The final useful element I identified was the attention to passing. Many of the essays in this book apply the idea of passing in a broad way that I find personally useful. In most instances in the book, the authors talk about how they have felt compelled to pass not only in terms of sexuality but also in terms of class, and how the dances of hiding and revealing these elements of self intersect. Though it is important not to do so in a way that trivializes the potentially life threatening physical and social danger forcing many queers to deny self and to pass in the past and in the present, I think it is a useful idea much more broadly as well. I say this because I know that in my own life, including in many spheres that have no obvious connection to class or sexuality, I use silence and avoidance to hide self. This functions as a sort of intermingled complicity in and alternative resistance to social pressures organized around some notion of "normal" or "acceptable." I suspect this is true in many areas, in many lives, and I think it deserves broader attention when it comes to understanding how people's lives get regulated in oppressive ways.

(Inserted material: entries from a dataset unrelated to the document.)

-- ==== Sys2Proof/Machine/Vector.lean ====
section
/-! DEFINITION. The vector engine's words (13 R264 to R293). Operands are read at issue, results, flags and
traps land at the latency of R268. -/

namespace Sys2Proof.Machine

/-! ### Shared parts -/

/-- Bookkeeping of a vector word. -/
def vecInfo (opc : BitVec 8) (cls : Nat) (ok : Bool) : Info := { grp := .cp, cls := cls, ok := ok, opc := opc }
/-- Energy class of arithmetic on a type (08 R202). -/
def arithCls (t : Ty) : Nat := if tyIsInt t then 4 else if t = .f64 then 6 else 5
/-- Latency of arithmetic on a type (13 R268). -/
def arithLat (t : Ty) : Nat := if tyIsInt t then 2 else if t = .f64 then 6 else 4
/-- log₂ of an element size. -/
def logSize (t : Ty) : Nat := match tySize t with | 1 => 0 | 2 => 1 | 4 => 2 | _ => 3
/-- Lane i of elements of w bytes is active (13 R265): its mask bit as it stands at issue. -/
def laneOn (x : Ctx) (ln : Lanes) (w i : Nat) : Bool :=
  match ln with
  | .all => true
  | .mk k => (x.st.sh.masks.getD k.toNat 0).getLsbD (i * w)
/-- The elements of a vector operand. -/
def elemsOf (x : Ctx) (s : Spec) (e : Nat) : List Nat := (chunksOf e (1024 / e) (x.readOp s 1024)).map leNat
/-- An element operand of 2^n bytes. -/
def elemOf (x : Ctx) (s : Spec) (n : Nat) : Nat := leNat (x.readOp s (2 ^ n))
/-- Rounding mode at issue (05 R90). -/
def modeAt (x : Ctx) (r : Rnd) : Rnd := modeOf r x.st.csr.frm

/-- Contiguous runs of what active lanes write. -/
def runsOf (e : Nat) : Nat → List (Option (List Byte)) → List (Nat × List Byte)
  | _, [] => []
  | o, none :: t => runsOf e (o + e) t
  | o, some b :: t =>
    match runsOf e (o + e) t with
    | (p, l) :: r => if p = o + e then (o, b ++ l) :: r else (o, b) :: (p, l) :: r
    | [] => [(o, b)]
/-- The landing of lanes of e bytes from an offset: inactive lanes write nothing. -/
def laneLands (off e : Nat) (vals : List (Option Nat)) : List Land :=
  (runsOf e off (vals.map (fun v => v.map (leBytes e)))).map (fun r => .reg r.1 r.2)
/-- Granules that lanes of e bytes from an offset write, each with its new poison (13 R271). -/
def poisonLands (off e : Nat) (written : List Bool) (bad : Nat → Bool) : List Land :=
  let gs := (List.range written.length).filterMap (fun i => if written.getD i false then some ((off + i * e) / 64) else none)
  gs.eraseDups.map (fun g => .granules g [bad g])
/-- Whether any granule of a 1 KiB operand is poisoned. -/
def vecPoison (x : Ctx) (s : Spec) : Bool := x.st.poisonedRange (x.st.opAddr s) 1024
/-- Poison of lane-wise results: granule g of the destination takes that of the same granule of the sources. -/
def sameGranule (x : Ctx) (d : Spec) (srcs : List Spec) (g : Nat) : Bool :=
  srcs.any (fun s => x.st.sh.granules.getLsbD (x.st.opAddr s / 64 + (g - x.st.opAddr d / 64)))

/-- The lowest active lane that reads a signalling NaN, where FTRAPEN.SNAN is set (05 R94; 13 R269). -/
def snanLane (x : Ctx) (t : Ty) (on : Nat → Bool) (srcs : List (List Nat)) : Option Nat :=
  if tyIsFloat t && x.st.csr.ftrapen.getLsbD 5 then
    (List.range (1024 / tySize t)).find? (fun i => on i && srcs.any (fun l => ((fmtOf t).read (l.getD i 0)).isSnan))
  else none
/-- FP_SNAN, precise at issue. -/
def snanFault (lane : Nat) : Effect := .fault .fpSnan (noAddr .fpSnan) (BitVec.ofNat 64 lane)

/-- Results, flags and a trap of a vector word, due n beats after issue (05 R92, R94): a trapped word writes
no destination, and its flags land all the same. -/
def vecLater (x : Ctx) (n : Nat) (lands : List Land) (r : Raised) : Strand :=
  match r.trap x.st.csr.ftrapen with
  | some (c, lane) => x.st.later x.q n [.flags r.flags] (some (x.st.mkTrap x.q c (noAddr c) (BitVec.ofNat 64 lane)))
  | none => x.st.later x.q n (lands ++ [.flags r.flags])
/-- The lanes that raise something. -/
def raisedBy (rs : List (Option Num1)) : Raised :=
  (List.zip (List.range rs.length) rs).filterMap (fun e =>
    match e.2 with
    | some r => if r.flags = 0#6 ∧ r.trap = false then none else some (e.1, r.flags, r.trap)
    | none => none)

/-- A lane-wise word (13 R272): `srcs` are the operands whose elements f takes, the first two from a and b;
`snan` says whether it reads floats for R94. -/
def laneWise (s : State) (h : Head) (i : Info) (ops : List Opnd) (lat : Nat) (t : Ty) (d : Spec) (srcs : List Spec)
    (ln : Lanes) (snan : Bool) (f : Ctx → Nat → Nat → Nat → Num1) : Outcome :=
  issue s h i (operands ops) (fun x =>
    let e := tySize t
    let on := laneOn x ln e
    let vals := srcs.map (fun sp => elemsOf x sp e)
    match if snan then snanLane x t on vals else none with
    | some l => snanFault l
    | none =>
      let a := vals.getD 0 []
      let b := vals.getD 1 a
      let c := vals.getD 2 a
      let idx := List.range (1024 / e)
      let rs := (List.zip idx (List.zip a (List.zip b c))).map (fun p =>
        if on p.1 then some (f x p.2.1 p.2.2.1 p.2.2.2) else none)
      let off := x.st.opAddr d
      x.done (vecLater x lat (laneLands off e (rs.map (fun r => r.map (·.bits))) ++
        poisonLands off e (rs.map (·.isSome)) (sameGranule x d srcs)) (raisedBy rs)))
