/-! ### Images (21 R357; 02 R42, R43) -/

/-- Bytes at a global virtual address through a stage-1 root and a partition's stage 2; none where they cannot be
read. -/
def readThrough (m : Memory) (ch : Chip) (root : Word) (part va n : Nat) : Option (List Byte) :=
  if 2 ^ 48 < va + n then none
  else
    let piece (p : Nat × Nat × Nat) : Option (List Byte) :=
      match translateWalk m (bitsOf root 12 36 * 2 ^ 12) (ch.part part).s2root 0 p.1 false with
      | .ok e => some (decrypt ch e.key (e.frame + p.2.1) (m.readBytes (e.frame + p.2.1) p.2.2))
      | .error _ => none
    ((pagesOf va n).mapM piece).map (·.flatten)
/-- Bytes at a global virtual address through an owner's translation. -/
def readVirtual (m : Memory) (ch : Chip) (on va n : Nat) : Option (List Byte) :=
  readThrough m ch (BitVec.ofNat 64 (ch.owner on).s1root) (ch.owner on).part va n
/-- Stride of a code (02 R42); none for 5 and 6. -/
def strideCode (n : Nat) : Option (Option Nat) :=
  if n ≤ 4 then some (some (2 ^ n)) else if n = 7 then some none else none
/-- A timetable header by its words, with its core list address; none where R43 refuses it. -/
def parseHeader (w : List Nat) : Option (Header × Nat) :=
  let w0 := BitVec.ofNat 64 (w.getD 0 0)
  let w1 := BitVec.ofNat 64 (w.getD 1 0)
  let w2 := BitVec.ofNat 64 (w.getD 2 0)
  let w3 := BitVec.ofNat 64 (w.getD 3 0)
  match (List.range 5).mapM (fun i => strideCode (bitsOf w0 (36 + 3 * i) 3)) with
  | none => none
  | some ss =>
    let ps := (List.range 5).map (fun i => bitsOf w0 (16 + 4 * i) 4)
    let ncore := bitsOf w0 0 16
    let bad := List.zipWith (fun (s : Option Nat) p => match s with | some n => decide (n ≤ p) | none => false) ss ps
    if bitsOf w0 56 8 ≠ 1 ∨ bitsOf w1 32 16 ≠ 0 ∨ bitsOf w2 48 16 ≠ 0 ∨ bitsOf w3 48 16 ≠ 0 ∨ ss.headD none = none ∨
        bad.any id = true ∨ ncore = 0 ∨ 384 < ncore ∨ bitsOf w1 56 8 = 0 ∨ bitsOf w1 48 8 = 0 then none
    else
      some ({ strides := ss, phases := ps, reloc := BitVec.ofNat 5 (bitsOf w0 51 5), ncore := ncore, winkb := bitsOf w1 56 8,
              iskb := bitsOf w1 48 8, ctmask := w1.setWidth 32, cores := [],
              entries := [BitVec.ofNat 12 (bitsOf w3 36 12), BitVec.ofNat 12 (bitsOf w3 24 12), BitVec.ofNat 12 (bitsOf w3 12 12),
                BitVec.ofNat 12 (bitsOf w3 0 12)], entryPos := [] }, bitsOf w2 0 48)
/-- Positions of section headers, each found from the one before it (04 R72). -/
def chainHeaders (foot : List Byte) (n : Nat) : Nat → Nat → List Nat
  | 0, _ => []
  | fuel + 1, p =>
    if n ≤ p then []
    else
      let w := wordOfBytes (chunk foot p 12)
      if headerReserved w then []
      else
        let sc := sectionOf (BitVec.ofNat 14 p) w
        p :: chainHeaders foot n fuel (p + 1 + sc.len.toNat + (if sc.check then 1 else 0))
/-- An image as read: header, footprint bytes, header positions; or the status that refuses it. -/
structure Image where
  hdr : Header
  foot : List Byte
  hdrs : List Nat
/-- Whether an address can head an image: a global pointer, 64-byte aligned (R360, R361). -/
def imagePtr (v : Word) : Option Nat := match ptrOf v with | .global va => if va % 64 = 0 then some va else none | _ => none
/-- Reads and checks an image (R358 step 1); `read` is how its bytes are found, and a launch gives the core list
(24 R399). -/
def readImage (read : Nat → Nat → Option (List Byte)) (inPart : Nat → Bool) (va : Nat) (picks : Option (List Nat)) : Except Nat Image :=
  match read va 64 with
  | none => .error 1
  | some b =>
    match parseHeader ((chunksOf 8 4 b).map leNat) with
    | none => .error 2
    | some (h, list) =>
      if picks.isNone && list % 2 != 0 then .error 1
      else
        let listed := match picks with
          | some l => some l
          | none => (read list (2 * h.ncore)).map (fun lb => (List.range h.ncore).map (fun i => elem lb i 2))
        match listed, read (va + 64) (h.iskb * 1024) with
        | some cs, some foot =>
          let pos := (List.range 4).map (fun i => leNat ((b.drop (32 + 2 * i)).take 2))
          let n := positions h.iskb
          let entryBad := (List.range 4).any (fun i =>
            let p := pos.getD i 0
            let w := wordOfBytes (chunk foot p 12)
            decide (n ≤ p) || headerReserved w || (sectionOf 0 w).num != h.entries.getD i 0)
          let rising := (List.zipWith (fun (a : Nat) c => decide (a < c)) cs cs.tail).all id
          if cs.length != h.ncore || !rising || cs.any (fun c => decide (Config.cores ≤ c)) || !cs.all inPart || entryBad then .error 2
          else
            .ok { hdr := { h with cores := cs, entryPos := pos.map (BitVec.ofNat 14) }, foot := foot,
                  hdrs := (pos.flatMap (chainHeaders foot n n)).eraseDups }
        | _, _ => .error 1

/-! ### Room on a core (21 R358 step 2) -/

/-- The strands on a core. -/
def Chip.onCore (ch : Chip) (core : Nat) : List (Nat × Strand) := ch.strands.filter (fun e => e.1 / 4 == core)
/-- Bytes of a window: WINKB KiB, rounded up to 2 KiB. -/
def windowLen (winkb : Nat) : Nat := cdiv winkb 2 * 2048
/-- The lowest free window base. -/
def freeWindow (l : List Strand) (winkb : Nat) : Option Nat :=
  ((List.range 32).map (· * 2048)).find? (fun b => decide (b + windowLen winkb ≤ 65536) &&
    l.all (fun st => decide (b + windowLen winkb ≤ st.place.wbase) || decide (st.place.wbase + windowLen st.place.winkb ≤ b)))
/-- The lowest free footprint base: 0 or the end of another footprint. -/
def freeFoot (l : List Strand) (iskb : Nat) : Option Nat :=
  let ends := 0 :: l.map (fun st => st.place.fbase + positions st.place.iskb)
  let ok := ends.filter (fun b => decide (b + positions iskb ≤ 10922) &&
    l.all (fun st => decide (b + positions iskb ≤ st.place.fbase) || decide (st.place.fbase + positions st.place.iskb ≤ b)))
  match ok with | [] => none | a :: t => some (t.foldl min a)
/-- Strand slot, window base and footprint base on a core, or the status that refuses it. A core's matrix engine serves one
strand (14 R294). -/
def roomOn (ch : Chip) (h : Header) (core : Nat) : Except Nat (Nat × Nat × Nat) :=
  let l := (ch.onCore core).map (·.2)
  match (List.range 4).find? (fun sl => (ch.strand? core sl).isNone) with
  | none => .error 4
  | some sl =>
    match freeWindow l h.winkb, freeFoot l h.iskb with
    | some w, some f => if h.ctmask == 0#32 || l.all (fun st => st.place.ctmask == 0#32) then .ok (sl, w, f) else .error 3
    | _, _ => .error 3
/-- Rooms on every listed core. -/
def roomsFor (ch : Chip) (h : Header) : Except Nat (List (Nat × Nat × Nat)) := h.cores.mapM (roomOn ch h)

This actually brings me to the reason I read this book: a friend recommended it and loaned it to me because in contains an autobiographical essay by the late Alan Berube called "Intellectual Desire." Berube was a Franco-American, gay, working-class historian whose work focused on gay, working-class history. Of particular interest to me, he was a community-based historian-from-below with no formal academic training, yet he did wonderful work and made some extremely important contributions to the field. Towards the end of the essay, he writes:
[N]one of us can do our best work until we believe that the life of the mind really does belong to us, from the pleasures of theoretical analysis and brilliant insights to the way an idea can save lives. When we who are independent scholars, or the first generation to go to college, or avid readers and writers, do claim our intellectualities as our own, we become a force to be reckoned with. Among our most valuable resources are the abilities to see the familiar in new ways, to question privileged assumptions, and even to use our intellects to dismantle the powerful systems that cause the class injuries we know too well. [63]

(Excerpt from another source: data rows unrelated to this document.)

/-! ### Region control blocks (08 R204) -/

/-- A word of a block. -/
def rcbWord (m : Memory) (a i : Nat) : Word := BitVec.ofNat 64 (m.readLe (homeAddr 0 (a + 8 * i)) 8)
/-- Whether a block has a reserved bit set. -/
def rcbReserved (m : Memory) (a : Nat) : Bool :=
  bitsOf (rcbWord m a 1) 3 5 != 0 || bitsOf (rcbWord m a 1) 20 44 != 0 || bitsOf (rcbWord m a 2) 48 16 != 0 ||
    bitsOf (rcbWord m a 3) 0 12 != 0 || bitsOf (rcbWord m a 3) 48 16 != 0 || (List.range 4).any (fun i => rcbWord m a (4 + i) != 0#64)
/-- Parent of a block; 0 for a root. -/
def rcbParent (m : Memory) (a : Nat) : Nat := bitsOf (rcbWord m a 2) 0 48
/-- Whether a chain may be bound: at most 8 blocks, no reserved bit, a root that inherits nothing. -/
def rcbChain (m : Memory) : Nat → Nat → Bool
  | 0, _ => false
  | n + 1, a =>
    !rcbReserved m a && (if rcbParent m a = 0 then bitsOf (rcbWord m a 1) 16 4 == 0 else rcbChain m n (rcbParent m a))
/-- The nearest block of a chain whose INHERIT bit is clear. -/
def rcbField (m : Memory) (bit : Nat) : Nat → Nat → Nat
  | 0, a => a
  | n + 1, a => if (rcbWord m a 1).getLsbD bit ∧ rcbParent m a ≠ 0 then rcbField m bit n (rcbParent m a) else a
/-- S1ROOT of a block. -/
def rcbRoot (m : Memory) (a : Nat) : Word := rcbWord m (rcbField m 19 8 a) 3 &&& 0xFFFFFFFFF000
/-- PRIO of a block. -/
def rcbPrio (m : Memory) (a : Nat) : Nat := bitsOf (rcbWord m (rcbField m 17 8 a) 1) 0 3
/-- ACCOUNT of a block: the value held on die, otherwise that in the block. -/
def rcbAccount (m : Memory) (ch : Chip) (a : Nat) : Nat :=
  let b := accountBlock m 8 a
  (ch.accounts.get? b).getD (m.readLe (homeAddr 0 b) 8)
/-- Binds an owner to a block whose chain passes: S1ROOT to its register, the account held. -/
def bindOwner (m : Memory) (r : Res) (on a : Nat) : Res :=
  let r := releaseAccount r on
  let ch := r.chip.setOwner on { r.chip.owner on with rcb := a, s1root := (rcbRoot m a).toNat }
  { r with chip := bindAccount (writeAll m r.writes) ch on }
/-- RCB_BIND: a write of RCBADDR binds a block to the owner that RCBSEL selects. A chain that fails, or a slot that
holds no owner of the partition, is refused. -/
def execRcbBind (part : Nat) (value : BitVec 64) (s : State) : Outcome :=
  let on := bitsOf (s.chip.part part).rcbsel 0 3
  let o := s.chip.owner on
  let a := bitsOf value 6 42 * 64
  if o.state = .empty ∨ o.part ≠ part ∨ rcbChain s.mem 8 a = false then .next s
  else .next (s.commit (bindOwner s.mem { chip := s.chip, writes := [] } on a))

/-! ### Partitions (24 R402, R407) -/

/-- Whether a partition holds an owner. -/
def Chip.holdsOwner (ch : Chip) (part : Nat) : Bool := ch.owners.any (fun e => e.2.state != .empty && e.2.part == part)
/-- Cores of one PCORE register that other partitions hold. -/
def heldCores (ch : Chip) (part m : Nat) : BitVec 64 :=
  ch.parts.foldl (fun v e => if e.1 = part then v else v ||| e.2.pcore.getD m 0) 0#64
/-- PCORE_WRITE: while the partition holds no owner, once the resident kernel runs (R406); cores of other partitions are left
clear. The first partition made closes BAR2 (R396; log 32). -/
def execPcoreWrite (part m : Nat) (value : BitVec 64) (s : State) : Outcome :=
  let ch := s.chip
  if !ch.host.booted || ch.holdsOwner part || decide (6 ≤ m) then .next s
  else
    let p := ch.part part
    let v := value &&& ~~~ (heldCores ch part m)
    let ch := ch.setPart part { p with pcore := p.pcore.set m v }
    .next (s.keep { ch with host := { ch.host with bar2Open := ch.host.bar2Open && v == 0#64 } })
/-- A request outstanding when a boundary closes gets an error (R407; DESIGN CHOICE, log 43): work with a request at a port ends in
error with MEM_UNCORRECTED, a collective has its members on other devices absent, and another device's work here ends. -/
def fenceWork (ch : Chip) (w : Nat) (k : Work) : Chip :=
  match k.kind with
  | .peer q => (ch.answerPeer q none).dropWork w
  | .transit _ _ => ch.dropWork w
  | _ =>
    if k.collGroup.isSome then ch.setWork w (k.cutFrom ch (fun _ => true))
    else if 0 < k.asked then finishWork (consume ch k .memUncorrected) w k (.error .memUncorrected)
    else ch
/-- The same for all that an owner has outstanding. -/
def fenceOwner (ch : Chip) (on : Nat) : Chip :=
  let errors : List Output := List.replicate (openRequests ch on) .errorCompletion
  let ch := { ch with host := { ch.host with out := ch.host.out ++ errors },
                      latches := ch.latches.map (fun (l : Latch) => if l.owner = on then { l with request := false } else l) }
  (ch.works.filter (fun (e : Nat × Work) => e.2.owner == on && e.2.doneBeat.isNone)).foldl (fun ch (e : Nat × Work) => fenceWork ch e.1 e.2) ch
/-- Owner slots of a partition. -/
def Chip.ownersOf (ch : Chip) (part : Nat) : List Nat :=
  (List.range 8).filter (fun o => (ch.owner o).state != .empty && (ch.owner o).part == part)
/-- Behind the closed boundary outstanding requests are answered with errors, and the hypervisor gets SHROUD_FENCED. -/
def fenceClose (ch : Chip) (part : Nat) : Chip :=
  let ch := (ch.ownersOf part).foldl fenceOwner ch
  let p := ch.part part
  (ch.setPart part { p with fencestat := 2 }).addRecord part
    { hyper := true, gts := ch.gts, core := 0, slot := 0,
      words := [BitVec.ofNat 64 ch.gts, BitVec.ofNat 64 (408 + causeCode .shroudFenced * 2 ^ 56), BitVec.ofNat 64 (causeCode .shroudFenced),
        noAddr .shroudFenced] }
/-- The end of a fence: every owner is killed in ascending slot, and the partition's keys are drawn again. -/
def fenceReset (m : Memory) (ch : Chip) (part : Nat) : Res :=
  let r := (ch.ownersOf part).foldl (fun r o => killOwner (writeAll m r.writes) r o) { chip := ch, writes := [] }
  let ks := (List.range 256).filter (fun k => Config.keySlotPresent k && Config.keySlotPart k == part)
  let ch := ks.foldl Chip.newKey r.chip
  { r with chip := ch.setPart part { ch.part part with fencestat := 3 } }
/-- PARTITION_FENCE (R407): the boundary closes as FENCESTAT becomes 1; a beat later what is outstanding is answered, and a beat
after that the owners go and the keys are redrawn (log 43). -/
def execPartitionFence (part : Nat) (s : State) : Outcome :=
  let p := s.chip.part part
  match p.fencestat with
  | 1 => .next (s.keep (fenceClose s.chip part))
  | 2 => .next (s.commit (fenceReset s.mem s.chip part))
  | _ => .next (s.keep (s.chip.setPart part { p with fencestat := 1 }))
/-- Whether the stage-2 tables under a root reach a 64 KiB frame. -/
def mapsFrame (m : Memory) (frame : Nat) : List (Nat × Nat × Nat) → Nat → Bool
  | [], _ => false
  | (level, _, n) :: rest, table =>
    (List.range (2 ^ n)).any (fun i =>
      let e := BitVec.ofNat 64 (m.readLe (homeAddr 0 (table + 8 * i)) 8)
      let oa := bitsOf e 12 36 * 2 ^ 12
      if !e.getLsbD 0 then false
      else if e.getLsbD 1 then decide (oa ≤ frame) && decide (frame < oa + (if level = 2 then 2 ^ 21 else 2 ^ 16))
      else if oa = 0 then false else mapsFrame m frame rest oa)
/-- Whether an address is memory of a partition whose boundary is closed. -/
def Chip.closed (ch : Chip) (m : Memory) (a : Nat) : Bool :=
  ch.parts.any (fun e => e.2.fenced && mapsFrame m (a / 65536 * 65536) levels (bitsOf e.2.s2root 12 36 * 2 ^ 12))

/-! ### Accesses from outside (24 R394, R396, R400) -/

/-- An access from outside that waits for a held sector comes again in the next beat (07 R150), one of BAR2 or Isavik as the
access of HBM that it is. -/
def waitHeld (s : State) (i : Instr) : Outcome := .next (s.keep { s.chip with inputs := s.chip.inputs ++ [(s.chip.gts + 1, i)] })

/-- HOST_MEMORY_ACCESS (R394): a CXL.mem request of the host to the HBM range, by device address. Memory of a fenced
partition and addresses outside the range are answered with an error. -/
def execHostMemoryAccess (write : Bool) (addr : Nat) (data : List Byte) (s : State) : Outcome :=
  let ch := s.chip
  if !inHbm addr || ch.closed s.mem addr then .next (s.keep (ch.emit .errorCompletion))
  else if ch.heldAt addr data.length then waitHeld s (.hostMemoryAccess write addr data)
  else if write then .next (s.commit (writeHome s.mem { chip := ch, writes := [] } 0 addr data))
  else .next (s.keep (ch.emit (.hostData (decrypt ch 0 addr (s.mem.readBytes addr data.length)))))
/-- BAR2_ACCESS (R396): device addresses 0 to 2^32 − 1 until the window is closed; then reads give all ones and writes
are dropped. -/
def execBar2Access (write : Bool) (addr : Nat) (data : List Byte) (s : State) : Outcome :=
  let ch := s.chip
  if !ch.host.bar2Open || decide (2 ^ 32 < addr + data.length) then
    (if write then .next s else .next (s.keep (ch.emit (.hostData (List.replicate data.length 0xFF#8)))))
  else if ch.heldAt addr data.length then waitHeld s (.hostMemoryAccess write addr data)
  else if write then .next (s.commit (writeHome s.mem { chip := ch, writes := [] } 0 addr data))
  else .next (s.keep (ch.emit (.hostData (decrypt ch 0 addr (s.mem.readBytes addr data.length)))))
/-- ISAVIK_WRITE (R400; 23 R382): a peer device writes device memory. Bytes for a buffer of a core are a collective's and come by
COLL_REQUEST_ARRIVES (19 R343). -/
def execIsavikWrite (_dev : Nat) (addr : Nat) (data : List Byte) (s : State) : Outcome :=
  if placeOf addr = .none ∨ s.chip.closed s.mem addr = true then .next (s.keep (s.chip.emit .errorCompletion))
  else if s.chip.heldAt addr data.length then waitHeld s (.hostMemoryAccess true addr data)
  else .next (s.commit (writeHome s.mem { chip := s.chip, writes := [] } 0 addr data))

/-! ### Ethernet (24 R405) and the loader (04 R80; 21 R358) -/

/-- Device address of a byte of a tensor, its bytes taken in rising order of the coordinates, dimension 0 first. -/
def Handle.byteAt (h : Handle) (n : Nat) : Option Nat :=
  let d (i : Nat) : Nat := if i ≤ h.ndim then h.dims.getD i 1 else 1
  let e := n / h.e
  let c3 := e / d 0 / d 1 / d 2
  if c3 < d 3 then (rowAddr h 0 (e / d 0 % d 1) (e / d 0 / d 1 % d 2) c3).map (· + e % d 0 * h.e + n % h.e) else none
/-- The resident kernel moves bytes between a handle's tensor and an Ethernet port, and charges them to the owner's account
(R405; DESIGN CHOICE, log 90). -/
def etherMove (s : State) (port owner : Nat) (handle : Word) (off : Nat) (out : Bool) (data : List Byte) (i : Instr) : Outcome :=
  let ch := s.chip
  let o := ch.owner owner
  match readHandle s.mem ch (ch.part o.part) owner handle with
  | none => .next s
  | some (h, canRead, canWrite) =>
    let at_ := (List.range data.length).filterMap (fun k => (h.byteAt (off + k)).map (homeAddr h.ilv))
    let runs := addrRuns at_
    if 2 ≤ port ∨ o.state = .empty ∨ (ch.part o.part).fenced = true ∨ (if out then canRead else canWrite) = false then .next s
    else if runs.any (fun r => ch.heldAt r.1 r.2) then waitHeld s i
    else
      let units := cdiv at_.length 64
      if out then
        let bytes := runs.flatMap (fun r => decrypt ch (keyOf h.key h.ilv) r.1 (s.mem.readBytes r.1 r.2))
        .next (s.keep (charge (ch.emit (.ethernet port bytes)) owner units))
      else
        let r := (runs.foldl (fun (x : Res × List Byte) r =>
          (writeHome (writeAll s.mem x.1.writes) x.1 (keyOf h.key h.ilv) r.1 (x.2.take r.2), x.2.drop r.2)) ({ chip := ch, writes := [] }, data)).1
        .next (s.commit { r with chip := charge r.chip owner units })
/-- The loader's bytes in the granted tiles of a core, with their check vectors recomputed as MLDC does. -/
def loadTiles (m : Memory) (r : Res) (mask : BitVec 32) (core off : Nat) (data : List Byte) : Res :=
  ((List.range 32).filter (fun c => mask.getLsbD c && meets (4096 * c) 4096 off data.length)).foldl (fun r c =>
    let t := readTile m r.chip core c
    let old := m.readBytes (tileAddr core c) 4096
    let new := overlay (4096 * c) old off data
    writeTile r core c ({ t with words := (chunksOf 4 1024 new).map leNat }.recompute (tagInt t.tel.tag))) r
/-- The loader writes .buffer data before the owner's origin (DESIGN CHOICE, log 92). -/
def loadBuffer (s : State) (owner : Nat) (buf : Option Buf) (off : Nat) (data : List Byte) : Outcome :=
  let o := s.chip.owner owner
  let size := match buf with | some b => bufSize b | none => 0x20000
  if o.state ≠ .admitting ∨ size < off + data.length then .next s
  else
    .next (s.commit (o.hdr.cores.foldl (fun r c =>
      match buf with
      | some b => writeHome s.mem r 0 (bufAddr b c + off) data
      | none => loadTiles s.mem r o.hdr.ctmask c off data) { chip := s.chip, writes := [] }))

Neither my family of origin nor my present life are working-class, I am not the first generation in my family to go to college, and every message I received growing up was that "the life of the mind really does belong to [me]." However, in devoting myself to intellectual work in the absence of any of the expected pieces of paper or institutional roles to legitimize it as "real", I constantly wrestle with external messages and internal unease about belonging, appropriateness, seriousness, worth. Just the other day, when I related to an acquaintance that I wasn't sure whether the high status, well-paying, part-time job I had from January to April was going to continue in September or not but that I was fine either way since its not like I am lacking for things to do, I was faced with a reaction that made it clear that she thought I was putting a brave face on an undesireable uncertainty rather than relating honest indifference. This is in part because the intellectual labour that I understand as my primary work (other than parenting) is regarded as not really legitimate because it is extrainstitutional, but it is also in part because I tend to remain silent about my work precisely because I'm not entirely immune to feeling that way about it myself. In other words, it is partly a result of me sometimes using hiding and silence in ways that are both complicit in and allow me to navigate social messages that devalue an important element of self. It has broader social importance because it is one very minor example -- others experience it much more powerfully than I do -- of how dominant cultural pressures around particular norms regulates access to potentially politically important intellectual activity even beyond the ways in which material barriers regulate such access.
Anyway. I've veered away from the book a little bit, so let me briefly veer back towards it: good book, read it.